(PROBLEM REQUIREMENTS): What you need to produce from the material below is an exact transcription of the lines from the one with "((code = 0 ∨" through the one with "(code = 40 ∧", both included, and no other line.

(SUPPLIED RECORDS):

/-! ## Orders of the link and the tables -/

/-- SET of 1 to 16 items: they are handled in list order, each in the state that the items before it leave (`setItem`), and the
reply has each item's outcome and, over all, REFUSED with the first refused item's reason, else CLAMPED, else OK (R192; the
value placed of a refused item all ones, notes/assumptions/14.md; what a refused item is: `RefusedSetChangesNothing`). That the
reply's body is its items without a count byte is the model's reading of section 12.4 (notes/assumptions/32.md). An item whose
class lets it be taken now: a number is clamped into its range, QUAL_ACCEPT to QUAL_REJECT and LOG_SECTORS to STORE_SECTORS − 1
too; the value comes into force, and the outcome is CLAMPED or OK with the value placed: IMMEDIATE settings always, STOPPED and
BOUNDARY ones in STOPPED, UNMOUNTED ones in UNMOUNTED. A BOUNDARY one goes into the pending set outside STOPPED (R193). What
blocks do at once: the memory rule and the ring after a capture setting (R100), the slew at FREE (R115), the end of live
emission (R139, R190), the stop mark at OVERWRITE (R148; the tail by notes/assumptions/38.md), the cache (R143), the bus owner
(R177). -/
def Obligations.SetPlacesValues : Prop :=
  (∀ (s : State) (tag : Byte) (items : List (Byte × BitVec 32)), Ready s → 1 ≤ items.length → items.length ≤ 16 →
    let run := items.foldl
      (fun (a : List ItemResult × State) i => (a.1 ++ [(setItem i.1 i.2.toNat a.2).1], (setItem i.1 i.2.toNat a.2).2)) ([], s)
    let answers := fun (status : ReplyStatus) (reason : Reason) =>
      exec (.set tag items) s =
        .next (settle (formReply
          { tag := tag, kind := 1, status := status, reason := reason, cancelled := false,
            body := run.1.flatMap fun r =>
              [r.code] ++ leBytes 1 r.status.code ++ leBytes 1 r.reason.code ++
                (match r.placed with
                  | some v => leBytes 4 v
                  | none => [0xFF, 0xFF, 0xFF, 0xFF]) } run.2))
    (∀ before r after, run.1 = before ++ r :: after → (∀ x ∈ before, x.status ≠ .refused) → r.status = .refused →
      answers .refused r.reason) ∧
    ((∀ x ∈ run.1, x.status ≠ .refused) →
      ((∃ x ∈ run.1, x.status = .clamped) → answers .clamped .none) ∧
      ((∀ x ∈ run.1, x.status ≠ .clamped) → answers .ok .none))) ∧
  ∀ (s : State) (tag : Byte) (code : Byte) (value : BitVec 32) (k : Setting),
    let x := s.sl.settings
    let v := value.toNat
    let stopped := s.ia.state = .stopped
    let unmounted := s.sr.state = .unmounted
    let sets := fun (clamped : Bool) (placed : Nat) (t : State) =>
      let status : ReplyStatus := if clamped then .clamped else .ok
      setItem code v s = (⟨code, status, .none, some placed⟩, t) ∧
      (Ready s → exec (.set tag [(code, value)]) s =
        .next (settle (formReply
          { tag := tag, kind := 1, status := status, reason := .none, cancelled := false,
            body := [code] ++ leBytes 1 status.code ++ [0] ++ leBytes 4 placed } t)))
    let into := fun (lo hi : Nat) => if v < lo then lo else if hi < v then hi else v
    let force := fun (y : Settings) => s.setSl { s.sl with settings := y }
    let places := fun (w : Nat) (y : Settings) => sets (decide (w ≠ v)) w (force y)
    (∀ lo hi,
      ((code, k, lo, hi) ∈
        ([(12, .trackFloor, 0, 10000), (13, .holdoverLimit, 1, 3600), (15, .qualReject, 0, 127),
          (16, .qualGoodTimes, 0, 15), (17, .qualFailTimes, 0, 15), (18, .armTimeout, 1, 600),
          (25, .captureHoldoff, 0, 255), (27, .stepLimitMs, 1, 1000), (30, .flushAge, 1, 60), (35, .writerBurst, 1, 16),
          (36, .readerBurst, 1, 16), (37, .urgentLevel, 1, 16)] : List (Byte × Setting × Nat × Nat)) ∨
       stopped ∧ (code, k, lo, hi) ∈
        ([(2, .windowCycles, 8, 16), (3, .declaredCounts, 1, 8388606), (6, .attribThreshold, 0, 65535),
          (7, .attribFloor, 1, 8388606)] : List (Byte × Setting × Nat × Nat)) ∨
       unmounted ∧ (code, k, lo, hi) = (31, .storeSectors, 5, 65535)) →
      places (into lo hi) (k.write x (into lo hi))) ∧
    (∀ n,
      ((code, k, n) ∈
        ([(8, .refMode, 2), (9, .refManual, 3), (11, .revertive, 2), (23, .captureTriggers, 8), (24, .captureExtend, 2),
          (39, .hold, 2), (40, .attnEnable, 2097152)] : List (Byte × Setting × Nat)) ∨
       stopped ∧ (code, k, n) = (5, .activeProfile, 4) ∨ unmounted ∧ (code, k, n) = (32, .mapMode, 2)) →
      v < n → places v (k.write x v)) ∧
    (code = 1 → stopped → v = 50 ∨ v = 60 → places v { x with nominalFreq := v }) ∧
    (∀ p q r : Phase, code = 10 → p ≠ q → p ≠ r → q ≠ r → v = p.code + 256 * q.code + 65536 * r.code →
      places v { x with refPriority := [p, q, r] }) ∧
    (code = 14 → places (min (into 0 127) x.qualReject) { x with qualAccept := min (into 0 127) x.qualReject }) ∧
    (code = 33 → unmounted → places (min (into 4 1024) (x.storeSectors - 1))
      { x with logSectors := min (into 4 1024) (x.storeSectors - 1) }) ∧
    (code = 4 → v ∈ [60, 120, 180, 300, 600, 900, 1200, 1800, 3600, 7200] →
      (stopped → places v { x with intervalSeconds := v }) ∧
      (¬ stopped → sets false v (s.setSl { s.sl with pending := { s.sl.pending with intervalSeconds := some v } }))) ∧
    (¬ stopped →
      (code = 5 → v < 4 → sets false v (s.setSl { s.sl with pending := { s.sl.pending with activeProfile := some v } })) ∧
      (code = 6 → sets (decide (into 0 65535 ≠ v)) (into 0 65535)
        (s.setSl { s.sl with pending := { s.sl.pending with attribThreshold := some (into 0 65535) } })) ∧
      (code = 7 → sets (decide (into 1 8388606 ≠ v)) (into 1 8388606)
        (s.setSl { s.sl with pending := { s.sl.pending with attribFloor := some (into 1 8388606) } }))) ∧
    (∀ w, (code, k, w) ∈
        ([(19, .capturePre, into 0 4), (20, .capturePost, into 1 20), (21, .captureDecim, v), (22, .captureChannels, v)] :
          List (Byte × Setting × Nat)) → (code = 21 → v ∈ [1, 2, 4]) → (code = 22 → 1 ≤ v ∧ v ≤ 255) →
      let y := k.write x w
      let channels := (allChannels.filter fun r => y.captureChannels.getLsbD r.code).length
      let most := 98304 / (channels * (256 / y.captureDecim) * 3)
      let z : Settings :=
        if most ≤ y.capturePre then { y with capturePre := most - 1, capturePost := 1 }
        else if most < y.capturePre + y.capturePost then { y with capturePost := most - y.capturePre }
        else y
      let kept := z.capturePre = x.capturePre ∧ z.captureDecim = x.captureDecim ∧ z.captureChannels = x.captureChannels
      sets (decide (w ≠ v ∨ z ≠ y)) (k.read z)
        ((force z).setCu { s.cu with ring := if kept then s.cu.ring else [] })) ∧
    (code = 26 → v < 2 →
      let y : Settings := { x with timeSource := if v = 0 then .marked else .free }
      sets false v ((force y).setTb
        { s.tb with slew := if x.timeSource = .marked ∧ v = 1 then 0 else s.tb.slew })) ∧
    (code = 28 → v = 1 → places 1 { x with liveRecords := true }) ∧
    (code = 28 → v = 0 →
      ∃ t, sets false 0 t ∧ t.sl = { s.sl with settings := { x with liveRecords := false }, live := none } ∧
        t.rq.entries = (s.rq.entries.filter fun e => !e.stored).map fun e => { e with emitted := true }) ∧
    (code = 29 → v = 1 → places 1 { x with storeWrap := .halt }) ∧
    (code = 29 → v = 0 → s.sw.stopMark = none → places 0 { x with storeWrap := .overwrite }) ∧
    (∀ h, code = 29 → v = 0 → s.sw.stopMark.isSome = true → s.sr.state = .mounted → s.sw.head = some h →
      ∃ t, sets false 0 t ∧ t.sl = { s.sl with settings := { x with storeWrap := .overwrite } } ∧
        t.sw = { s.sw with
          stopMark := none, tail := some (nextSector s h.sector), tasks := [.seekTail, .readTail, .erase] }) ∧
    (code = 34 → v < 2 →
      sets false v ((force { x with mapCache := v == 1 }).setCache (if x.mapCache = (v == 1) then s.cache else []))) ∧
    (code = 38 → v < 2 →
      let owner : BusOwner := if v = 0 then .auto else .station
      sets false v ((force { x with modbusOwner := owner }).setMb
        { s.mb with owner := if s.mb.transaction.isSome then s.mb.owner else owner }))

/-- A refused item of a SET changes nothing (`setItem`; the items after it are still handled: `SetPlacesValues`), and a SET of
it alone nothing but the reply queue: an unknown code gives UNKNOWN, a value outside the list, the enumeration or the set of
any setting that has one INVALID, and so an ordering in which a phase is missing; else a STOPPED-class setting outside STOPPED
and an UNMOUNTED-class setting outside UNMOUNTED WRONG_STATE (R192). The value placed that a refused item names is all ones,
and the reply's body is the item alone, without a count byte: both are the model's reading (notes/assumptions/14.md, 32.md). -/
def Obligations.RefusedSetChangesNothing : Prop :=
  ∀ (s : State) (tag code : Byte) (value : BitVec 32) (reason : Reason),
    ((code = 0 ∨ 40 < code.toNat) ∧ reason = .unknown ∨
      (code.toNat ∈ [8, 11, 24, 26, 28, 29, 32, 34, 38, 39] ∧ 2 ≤ value.toNat) ∧ reason = .invalid ∨
      (code = 1 ∧ value ≠ 50 ∧ value ≠ 60) ∧ reason = .invalid ∨
      (code = 4 ∧ value.toNat ∉ [60, 120, 180, 300, 600, 900, 1200, 1800, 3600, 7200]) ∧ reason = .invalid ∨
      (code = 5 ∧ 4 ≤ value.toNat) ∧ reason = .invalid ∨
      (code = 9 ∧ 3 ≤ value.toNat) ∧ reason = .invalid ∨
      (code = 10 ∧ ∀ p q r : Phase, p ≠ q → p ≠ r → q ≠ r →
        value.toNat ≠ p.code + 256 * q.code + 65536 * r.code) ∧ reason = .invalid ∨
      (code = 21 ∧ value.toNat ∉ [1, 2, 4]) ∧ reason = .invalid ∨
      (code = 22 ∧ (value = 0 ∨ 256 ≤ value.toNat)) ∧ reason = .invalid ∨
      (code = 23 ∧ 8 ≤ value.toNat) ∧ reason = .invalid ∨
      (code = 40 ∧ 2097152 ≤ value.toNat) ∧ reason = .invalid ∨
      (code = 1 ∧ (value = 50 ∨ value = 60) ∧ s.ia.state ≠ .stopped) ∧ reason = .wrongState ∨
      (code.toNat ∈ [2, 3] ∧ s.ia.state ≠ .stopped) ∧ reason = .wrongState ∨
      (code = 32 ∧ value.toNat < 2 ∧ s.sr.state ≠ .unmounted) ∧ reason = .wrongState ∨
      (code.toNat ∈ [31, 33] ∧ s.sr.state ≠ .unmounted) ∧ reason = .wrongState) →
    setItem code value.toNat s = (⟨code, .refused, reason, none⟩, s) ∧
    (Ready s → exec (.set tag [(code, value)]) s =
      .next (settle (formReply
        { tag := tag, kind := 1, status := .refused, reason := reason, cancelled := false,
          body := [code, 5] ++ leBytes 1 reason.code ++ [0xFF, 0xFF, 0xFF, 0xFF] } s)))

(TASK SOLUTION):
    ((code = 0 ∨ 40 < code.toNat) ∧ reason = .unknown ∨
      (code.toNat ∈ [8, 11, 24, 26, 28, 29, 32, 34, 38, 39] ∧ 2 ≤ value.toNat) ∧ reason = .invalid ∨
      (code = 1 ∧ value ≠ 50 ∧ value ≠ 60) ∧ reason = .invalid ∨
      (code = 4 ∧ value.toNat ∉ [60, 120, 180, 300, 600, 900, 1200, 1800, 3600, 7200]) ∧ reason = .invalid ∨
      (code = 5 ∧ 4 ≤ value.toNat) ∧ reason = .invalid ∨
      (code = 9 ∧ 3 ≤ value.toNat) ∧ reason = .invalid ∨
      (code = 10 ∧ ∀ p q r : Phase, p ≠ q → p ≠ r → q ≠ r →
        value.toNat ≠ p.code + 256 * q.code + 65536 * r.code) ∧ reason = .invalid ∨
      (code = 21 ∧ value.toNat ∉ [1, 2, 4]) ∧ reason = .invalid ∨
      (code = 22 ∧ (value = 0 ∨ 256 ≤ value.toNat)) ∧ reason = .invalid ∨
      (code = 23 ∧ 8 ≤ value.toNat) ∧ reason = .invalid ∨
      (code = 40 ∧ 2097152 ≤ value.toNat) ∧ reason = .invalid ∨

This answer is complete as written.